How to complete this task: From the listing below, reproduce word for word the part that opens with the line containing "every value is a" and closes with the line containing "load cfg image env = .refused .imageTooLong)"; reproduce nothing else.

Task input:
/-- R115: an OUT whose sink never takes the word waits: the machine stays Running, nothing is emitted, every later
step is the same, and the step finishes when the sink takes the word. The form of the wait is the model's (log
entry 8). -/
def Obligations.OutWaitsForItsSink : Prop :=
  ∀ (s : State) (p0 : Param) (x : Word), s.status = .running → val s p0 = .ok x → s.sink = .stalled →
    exec (.output p0) s = .next { s with latch := some (.output p0) } ∧
    step { s with latch := some (.output p0) } = .next { s with latch := some (.output p0) } ∧
    step (hostAccept { s with latch := some (.output p0) }) =
      .next { s with sink := .accepting, output := s.output ++ [x], latch := none }

/-! ## Control transfer, relative base, halt -/

/-- JNZ completes: both operands read, `ip` is the second where the first is not 0, else it stays past the
instruction; nothing else has changed (R120). -/
def Obligations.JnzJumpsOnNonzero : Prop :=
  ∀ (s : State) (p0 p1 : Param) (c t : Word), val s p0 = .ok c → val s p1 = .ok t →
    exec (.jnz p0 p1) s = .next { s with ip := if c = 0 then s.ip else t, latch := none }

/-- JZ completes: the mirror of JNZ (R121). -/
def Obligations.JzJumpsOnZero : Prop :=
  ∀ (s : State) (p0 p1 : Param) (c t : Word), val s p0 = .ok c → val s p1 = .ok t →
    exec (.jz p0 p1) s = .next { s with ip := if c = 0 then t else s.ip, latch := none }

/-- The operand faults of the formats RR and R (R93, R113, R120, R121, R140): the first operand's address, then for
a jump the second's, which is read even when the jump is not taken (R122); nothing is emitted, jumped to or added. -/
def Obligations.ReadingInstructionsFaultInOrder : Prop :=
  ∀ (s : State) (p0 p1 : Param) (a : Int), a < 0 ∨ (s.cfg.cap : Int) ≤ a →
    (effectiveAddress s p0 = some a →
      exec (.jnz p0 p1) s = .next (raise s ⟨.memoryOutOfBounds, a⟩) ∧
      exec (.jz p0 p1) s = .next (raise s ⟨.memoryOutOfBounds, a⟩) ∧
      exec (.output p0) s = .next (raise s ⟨.memoryOutOfBounds, a⟩) ∧
      exec (.arb p0) s = .next (raise s ⟨.memoryOutOfBounds, a⟩)) ∧
    (∀ c : Word, val s p0 = .ok c → effectiveAddress s p1 = some a →
      exec (.jnz p0 p1) s = .next (raise s ⟨.memoryOutOfBounds, a⟩) ∧
      exec (.jz p0 p1) s = .next (raise s ⟨.memoryOutOfBounds, a⟩))

/-- ARB completes: where the operand can be read and the exact sum fits, the relative base is the sum afterwards
and nothing else has changed (R140). -/
def Obligations.ArbAddsToTheRelativeBase : Prop :=
  ∀ (s : State) (p0 : Param) (x : Word), val s p0 = .ok x → fits (s.rbase.toInt + x.toInt) = true →
    ∃ t, exec (.arb p0) s = .next t ∧ t.rbase.toInt = s.rbase.toInt + x.toInt ∧
      t = { s with rbase := t.rbase, latch := none }

/-- R141: a Relative operand of ARB is read with the relative base of before. -/
def Obligations.ArbReadsItsOperandWithTheOldBase : Prop :=
  ∀ (s : State) (r : Word) (a : Nat), s.rbase.toInt + r.toInt = a → a < s.cfg.cap →
    fits (s.rbase.toInt + (s.mem.read a).toInt) = true →
    ∃ t, exec (.arb ⟨.relative, r⟩) s = .next t ∧ t.rbase.toInt = s.rbase.toInt + (s.mem.read a).toInt

/-- HLT completes: the machine is Halted with cause HaltInstr, and nothing else has changed (R145). -/
def Obligations.HltHaltsTheMachine : Prop :=
  ∀ s : State, exec .hlt s = .next { s with status := .halted, hcause := .haltInstr, latch := none }

/-! ## Rules about every step -/

/-- The model refuses nothing: every step of every state answers a next state (R71, R94, R161). That a fault is a
next state, and that a Halted or Faulted machine's step answers the same state, is the model's form of it (log
entries 5 and 6). -/
def Obligations.EveryStepAnswersANextState : Prop := ∀ s : State, ∃ t, step s = .next t

/-- A machine that is Halted or Faulted performs no step, however often it is asked to (R27, R83, R165): its state
stays as it is (log entry 6). -/
def Obligations.EndedMachineNeverMoves : Prop :=
  ∀ (s : State) (k : Nat), s.status ≠ .running → Sys2Proof.core.run k s = .next s

/-- A Running machine becomes Halted only by the boundary, with cause Boundary, or by executing Halt, with cause
HaltInstr (R27, R28, R83). -/
def Obligations.HaltedOnlyByHaltOrBoundary : Prop :=
  ∀ s t : State, s.status = .running → step s = .next t → t.status = .halted →
    (t.hcause = .boundary ∧ s.latch = none ∧ (s.cfg.cap : Int) ≤ s.ip.toInt) ∨
      (t.hcause = .haltInstr ∧ current s = some .hlt)

/-- R24: no step but one that executes ARB changes the relative base. -/
def Obligations.OnlyArbChangesTheRelativeBase : Prop :=
  ∀ s t : State, step s = .next t → t.rbase ≠ s.rbase → ∃ p, current s = some (.arb p)

/-- A step changes at most one cell of memory, and only the destination cell of the writing instruction it executes
(R36, R44). -/
def Obligations.OnlyTheDestinationCellChanges : Prop :=
  ∀ s t : State, step s = .next t → ∀ b : Nat, t.mem.read b ≠ s.mem.read b →
    ∃ i p, current s = some i ∧ i.dest = some p ∧ effectiveAddress s p = some (b : Int) ∧ b < s.cfg.cap

/-- Only OUT emits, one word, at the end of the output sequence; only IN consumes an answer, the next one (R36,
R56, R116). -/
def Obligations.OnlyInAndOutMeetTheCollaborators : Prop :=
  ∀ s t : State, step s = .next t →
    (t.output ≠ s.output → ∃ p x, current s = some (.output p) ∧ val s p = .ok x ∧ t.output = s.output ++ [x]) ∧
    (t.input ≠ s.input → ∃ p a, current s = some (.input p) ∧ s.input = a :: t.input)

/-- R7 and R32: no step changes the instance or what the collaborators are. -/
def Obligations.NoStepChangesTheInstance : Prop :=
  ∀ s t : State, step s = .next t → t.cfg = s.cfg ∧ t.inputEnd = s.inputEnd ∧ t.sink = s.sink

/-- R22: an instruction that is no jump and does not fault leaves `ip` at the address after its words, without
wrapping. -/
def Obligations.IpAdvancesPastTheInstruction : Prop :=
  ∀ (s t : State) (n : Nat) (i : Instr) (rest : List Word), Ready s → s.cfg.wf = true → s.ip.toInt = n → n < s.cfg.cap →
    decode (fetchWords s n) = .ok (i, rest) → (∀ p0 p1, i ≠ .jnz p0 p1 ∧ i ≠ .jz p0 p1) →
    step s = .next t → t.status ≠ .faulted → t.ip.toInt = n + 1 + i.count

/-- R50, R191: a store is seen by the very next fetch. An ADD that stores 99 into the cell after it is followed by
a step that executes Halt, whatever that cell held before (the source's first example, X1). -/
def Obligations.StoredOpcodeWordIsExecutedNext : Prop :=
  ∀ (s : State) (n : Nat) (p0 p1 p2 : Param) (x y : Word) (rest : List Word),
    Ready s → s.cfg.wf = true → s.ip.toInt = n → n + 4 < s.cfg.cap →
    decode (fetchWords s n) = .ok (.add p0 p1 p2, rest) →
    val s p0 = .ok x → val s p1 = .ok y → effectiveAddress s p2 = some ((n + 4 : Nat) : Int) → x.toInt + y.toInt = 99 →
    ∃ t u, step s = .next t ∧ step t = .next u ∧ u.status = .halted ∧ u.hcause = .haltInstr ∧
      u.ip.toInt = n + 5

/-- The invariant: every step from a state that meets it gives a state that meets it. It says that memory is
canonical and within CAP, that status, hcause, fcode, fval and fpos agree, that fval is a payload the fault's code
allows, and that the latch holds an instruction only while a Running machine waits in IN or OUT. -/
def Obligations.EveryStepKeepsTheInvariant : Prop :=
  ∀ s t : State, Inv s → step s = .next t → Inv t

/-- The invariant holds of the state after reset. -/
def Obligations.ResetMeetsTheInvariant : Prop := Inv State.reset

/-- The invariant holds of the state after a reset that loads any image that is not refused, for every instance and
every collaborator. -/
def Obligations.LoadMeetsTheInvariant : Prop :=
  ∀ (cfg : Config) (image : List Int) (env : Environment) (s : State), load cfg image env = .next s → Inv s

/-! ## Trace -/

/-- R172: a machine with and without the trace observer behaves identically: taking the observer away before a step
gives the state that taking it away after the step gives. -/
def Obligations.TraceObserverHasNoEffect : Prop :=
  ∀ s t : State, step s = .next t → step (withoutTrace s) = .next (withoutTrace t)

/-- An observer receives exactly one event for each instruction that reaches phase X, when it does so, and none for a
boundary, a rejected opcode word, a wait that goes on or a step not performed (R172, D26). -/
def Obligations.TraceHasOneEventPerDecodedInstruction : Prop :=
  ∀ (s t : State) (events : List TraceEvent), s.trace = some events → step s = .next t →
    (∀ i, Ready s → current s = some i →
      t.trace = some (events ++ [⟨s.ip, s.mem.read s.ip.toInt.toNat, i.op.code,
        modeDigits (s.mem.read s.ip.toInt.toNat) i.count, i⟩])) ∧
    (¬ Ready s ∨ current s = none → t.trace = some events)

/-! ## Reset and the host -/

/-- R35: after reset with an image that is not refused, `ip`, `rbase`, `hcause`, `fcode`, `fval` and `fpos` are 0, the
machine is Running, the latch is empty, nothing has been emitted, and memory is the image padded with zeros. -/
def Obligations.ResetLoadsTheImage : Prop :=
  ∀ (cfg : Config) (image : List Int) (env : Environment) (s : State), load cfg image env = .next s →
    s.ip = 0 ∧ s.rbase = 0 ∧ s.status = .running ∧ s.hcause = .none ∧ s.fcode = .noFault ∧ s.fval = 0 ∧ s.fpos = 0 ∧
      s.latch = none ∧ s.output = [] ∧ s.cfg = cfg ∧ s.input = env.input ∧
      (∀ (k : Nat) (v : Int), image[k]? = some v → (s.mem.read k).toInt = v) ∧
      (∀ k : Nat, image.length ≤ k → s.mem.read k = 0)

/-- Loading starts the machine exactly where the capacity is one R7 allows, the image fits it and every value is a
word; otherwise it is refused, by name, and there is no machine (R7, R182, D24; the names are the model's, log
entry 15). -/
def Obligations.LoadRefusesExactlyTheBadImages : Prop :=
  ∀ (cfg : Config) (image : List Int) (env : Environment),
    (1 ≤ cfg.cap ∧ cfg.cap ≤ 4611686018427387904 ∧ image.length ≤ cfg.cap ∧ (∀ v ∈ image, WMIN ≤ v ∧ v ≤ WMAX) →
      ∃ s, load cfg image env = .next s) ∧
    (cfg.cap < 1 ∨ 4611686018427387904 < cfg.cap → load cfg image env = .refused .capacityOutOfRange) ∧
    (1 ≤ cfg.cap → cfg.cap ≤ 4611686018427387904 → cfg.cap < image.length →
      load cfg image env = .refused .imageTooLong) ∧
    (1 ≤ cfg.cap → cfg.cap ≤ 4611686018427387904 → image.length ≤ cfg.cap → (∃ v ∈ image, v < WMIN ∨ WMAX < v) →
      load cfg image env = .refused .imageValueOutOfRange)

/-- Running into zero-filled memory is InvalidOpcode(0): with the empty image the first step faults so, at address
0 (R67, R182, R192). -/
def Obligations.EmptyImageFaultsAtOnce : Prop :=
  ∀ (cfg : Config) (env : Environment), cfg.wf = true →
    ∃ s t, load cfg [] env = .next s ∧ step s = .next t ∧ FaultsAs s t .invalidOpcode 0 ∧ t.fpos = 0

/-- The numbers the host reads in status, hcause and fcode (R27, R28, R150; log entry 12). -/
def Obligations.HostReadsTheStatusNumbers : Prop :=
  ([RunStatus.running, .halted, .faulted].map fun x => x.code.toNat) = [0, 1, 2] ∧
    ([HaltCause.none, .haltInstr, .boundary].map fun x => x.code.toNat) = [0, 1, 2] ∧
    ([FaultCode.noFault, .invalidOpcode, .invalidAddressingMode, .invalidWriteDestination, .memoryOutOfBounds,
      .inputReadFailure, .inputParseFailure, .arithmeticOverflow].map fun x => x.code.toNat) = [0, 1, 2, 3, 4, 5, 6, 7] ∧
    ∀ s : State, hostStatus s = ⟨s.status.code, s.hcause.code, s.fcode.code, s.fval, s.fpos⟩
end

Answer box:
/-- Loading starts the machine exactly where the capacity is one R7 allows, the image fits it and every value is a
word; otherwise it is refused, by name, and there is no machine (R7, R182, D24; the names are the model's, log
entry 15). -/
def Obligations.LoadRefusesExactlyTheBadImages : Prop :=
  ∀ (cfg : Config) (image : List Int) (env : Environment),
    (1 ≤ cfg.cap ∧ cfg.cap ≤ 4611686018427387904 ∧ image.length ≤ cfg.cap ∧ (∀ v ∈ image, WMIN ≤ v ∧ v ≤ WMAX) →
      ∃ s, load cfg image env = .next s) ∧
    (cfg.cap < 1 ∨ 4611686018427387904 < cfg.cap → load cfg image env = .refused .capacityOutOfRange) ∧
    (1 ≤ cfg.cap → cfg.cap ≤ 4611686018427387904 → cfg.cap < image.length →
      load cfg image env = .refused .imageTooLong) ∧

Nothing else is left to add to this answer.